Gray Scale Image Captioning Using CNN and LSTM
Gray Scale Image Captioning Using CNN and LSTM
Gray Scale Image Captioning Using CNN and LSTM
https://doi.org/10.22214/ijraset.2022.41589
International Journal for Research in Applied Science & Engineering Technology (IJRASET)
ISSN: 2321-9653; IC Value: 45.98; SJ Impact Factor: 7.538
Volume 10 Issue IV Apr 2022- Available at www.ijraset.com
Abstract: The objective of the project is to generate caption of an image. The process of generating a description of an image
is called image captioning. It requires recognizing the important objects, their attributes, and the relationships among the objects
in an image. With the advancement in Deep learning techniques and availability of huge datasets and computer power, we can
build models that can generate captions for an image. This is what we have implemented in this Python based project where we
have used the deep learning techniques of CNN (Convolutional Neural Networks) and LSTM (Long short term memory) which
is a type of RNN (Recurrent Neural Network) together so that using computer vision computer can recognize the context of an
image and display it in natural language like English. Gray Scale Image captioning can give captions for both monochrome and
color images.
Keywords: Image, Caption, Convolutional Neural Networks, Long Short Term Memory, Recurrent Neural Network
I. INTRODUCTION
Every day, we encounter a large number of images from various sources such as the internet, news articles, document diagrams and
advertisements. These sources contain images that viewers would have to interpret themselves. Most images do not have a
description, but the human can largely understand them without their detailed captions. However, machine needs to interpret some
form of image captions if humans need automatic image captions from it. Image captioning is important for many reasons. Captions
for every image on the internet can lead to faster and descriptively accurate images searches and indexing. Ever since researchers
started working on object recognition in images, it became clear that only providing the names of the objects recognized does not
make such a good impression as a full human-like description. As long as machines do not think, talk, and behave like humans,
natural language descriptions will remain a challenge to be solved. Image captioning has various applications in various fields such
as biomedicine, commerce, web searching and military etc. Social media like Instagram , Facebook etc. can generate captions
automatically from images. Gray Scale Image captioning can give captions for both monochrome and color images of any pixel.

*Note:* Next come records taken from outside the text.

-- ==== Sys2Proof/Laws/Encoding.lean ====
section
/-! SUPPORT. The fields of a command word as numbers, and what the field extractors read from an assembled word. -/

namespace Sys2Proof

theorem wordOf_toNat (b : Byte) (x : BitVec 24) : (wordOf b x).toNat = b.toNat * 2 ^ 24 + x.toNat := by
  have h : (b ++ x).toNat = b.toNat <<< 24 ||| x.toNat := BitVec.toNat_append b x
  refine Eq.trans h ?_
  rw [← Nat.shiftLeft_add_eq_or_of_lt x.isLt, Nat.shiftLeft_eq]

theorem u16Bits_toNat (v : BitVec 16) : (u16Bits v).toNat = v.toNat := by
  have h : (0#8 ++ v).toNat = (0#8).toNat <<< 16 ||| v.toNat := BitVec.toNat_append 0#8 v
  refine Eq.trans h ?_
  simp

theorem colorBits_toNat (r g b : Byte) :
    (colorBits r g b).toNat = r.toNat * 2 ^ 16 + (g.toNat * 2 ^ 8 + b.toNat) := by
  have h : (r ++ (g ++ b)).toNat = r.toNat <<< 16 ||| (g.toNat <<< 8 ||| b.toNat) := by
    rw [BitVec.toNat_append, BitVec.toNat_append]
  refine Eq.trans h ?_
  have hg := g.isLt
  have hb := b.isLt
  have hlt : g.toNat <<< 8 + b.toNat < 2 ^ 16 := by rw [Nat.shiftLeft_eq]; omega
  rw [← Nat.shiftLeft_add_eq_or_of_lt hb, ← Nat.shiftLeft_add_eq_or_of_lt hlt, Nat.shiftLeft_eq, Nat.shiftLeft_eq]

theorem extract_toNat (w : Word) (lo n : Nat) : (w.extractLsb' lo n).toNat = w.toNat / 2 ^ lo % 2 ^ n := by
  rw [BitVec.extractLsb'_toNat, Nat.shiftRight_eq_div_pow]

/-- A word is its opcode byte over its operand. -/
theorem wordOf_fields (w : Word) : wordOf (opcodeByte w) (operand24 w) = w := by
  apply BitVec.eq_of_toNat_eq
  have := w.isLt
  rw [wordOf_toNat, opcodeByte, operand24, extract_toNat, extract_toNat]
  omega

@[simp] theorem opcodeByte_wordOf (b : Byte) (x : BitVec 24) : opcodeByte (wordOf b x) = b := by
  apply BitVec.eq_of_toNat_eq
  have := b.isLt
  have := x.isLt
  rw [opcodeByte, extract_toNat, wordOf_toNat]
  omega

@[simp] theorem operand24_wordOf (b : Byte) (x : BitVec 24) : operand24 (wordOf b x) = x := by
  apply BitVec.eq_of_toNat_eq
  have := x.isLt
  rw [operand24, extract_toNat, wordOf_toNat]
  omega

@[simp] theorem operand16_wordOf (b : Byte) (v : BitVec 16) : operand16 (wordOf b (u16Bits v)) = v := by
  apply BitVec.eq_of_toNat_eq
  have := v.isLt
  rw [operand16, extract_toNat, wordOf_toNat, u16Bits_toNat]
  omega

@[simp] theorem operandR_wordOf (c r g b : Byte) : operandR (wordOf c (colorBits r g b)) = r := by
  apply BitVec.eq_of_toNat_eq
  have := r.isLt
  have := g.isLt
  have := b.isLt
  rw [operandR, extract_toNat, wordOf_toNat, colorBits_toNat]
  omega

@[simp] theorem operandG_wordOf (c r g b : Byte) : operandG (wordOf c (colorBits r g b)) = g := by
  apply BitVec.eq_of_toNat_eq
  have := r.isLt
  have := g.isLt
  have := b.isLt
  rw [operandG, extract_toNat, wordOf_toNat, colorBits_toNat]
  omega

@[simp] theorem operandB_wordOf (c r g b : Byte) : operandB (wordOf c (colorBits r g b)) = b := by
  apply BitVec.eq_of_toNat_eq
  have := g.isLt
  have := b.isLt
  rw [operandB, extract_toNat, wordOf_toNat, colorBits_toNat]
  omega

/-- The F_U24 mask keeps the opcode byte alone. -/
theorem wordOf_mask_u24 (b : Byte) (x : BitVec 24) : wordOf b x &&& OpFormat.fU24.mask = wordOf b 0#24 := by
  have hm : OpFormat.fU24.mask = (BitVec.allOnes 8 ++ 0#24 : Word) := by decide
  have key : (b ++ x) &&& (BitVec.allOnes 8 ++ 0#24) = b ++ 0#24 := by
    rw [BitVec.and_append, BitVec.and_allOnes]; simp
  rw [hm]
  exact key

/-- The F_U16 mask keeps the opcode byte and the eight reserved bits. -/
theorem wordOf_mask_u16 (b c : Byte) (v : BitVec 16) :
    wordOf b (c ++ v) &&& OpFormat.fU16.mask = wordOf b (c ++ 0#16) := by
  have hm : OpFormat.fU16.mask = (BitVec.allOnes 8 ++ (BitVec.allOnes 8 ++ 0#16) : Word) := by decide
  have key : (b ++ (c ++ v)) &&& (BitVec.allOnes 8 ++ (BitVec.allOnes 8 ++ 0#16)) = b ++ (c ++ 0#16) := by
    rw [BitVec.and_append, BitVec.and_append, BitVec.and_allOnes, BitVec.and_allOnes]; simp
  rw [hm]
  exact key

/-- The F_NONE mask keeps every bit. -/
theorem mask_none (w : Word) : w &&& OpFormat.fNone.mask = w := by
  have hm : OpFormat.fNone.mask = BitVec.allOnes 32 := by decide
  rw [hm, BitVec.and_allOnes]

/-- The opcode map reads every opcode's byte. -/
@[simp] theorem opcodeOf_code (op : Opcode) : opcodeOf op.code = some op := by cases op <;> decide

/-- An opcode that the map reads has that byte. -/
theorem opcodeOf_some {b : Byte} {op : Opcode} (h : opcodeOf b = some op) : op.code = b := by
  simpa using List.find?_some h

end Sys2Proof
end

Gray scale image caption generator is a task that involves computer vision and natural language processing concepts to recognize
the context of an image and describe them in a natural language like English. In this Python based project, we will have
implemented the caption generator using CNN (Convolutional Neural Networks) and LSTM (Long short term memory). The image
features will be extracted from Xception which is a CNN model trained on the Flickr8k dataset and then we feed the features into
the LSTM model which will be responsible for generating the image captions. Convolutional neural networks are specialized deep
neural networks which can process the data that has input shape like a 2D matrix. Images are easy. It can handle the images that
have been translated, rotated, scaled and changes in perspective. LSTM stands for long short term memory; they are a type of RNN
(recurrent neural network) which is well suited for sequence prediction problems. Based on the previous text, we can predict what
the next word will be. LSTM can carry out relevant information throughout the processing of inputs and with a forget gate, it
discards non-relevant information.
II. LITERATURE SURVEY
In this section, we discuss the three main categories of existing image captioning methods: template-based image captioning,
retrieval-based image captioning, and novel caption generation. Template-based techniques have fixed templates with blank slots to
generate captions. In these systems, the different objects, actions and attributes are first identified and then the gaps in the templates
are filled. For example, Farhadi et al. [1] use three different elements of a scene to fill the template slots for generating image
captions. A Conditional Random Field (CRF) is leveraged by Kulkarni et al. [2] to detect the objects, attributes, and prepositions
before filling in the blanks. Template-based approaches are able to generate grammatically correct captions, but since the templates
are predefined, it cannot generate variable-length captions.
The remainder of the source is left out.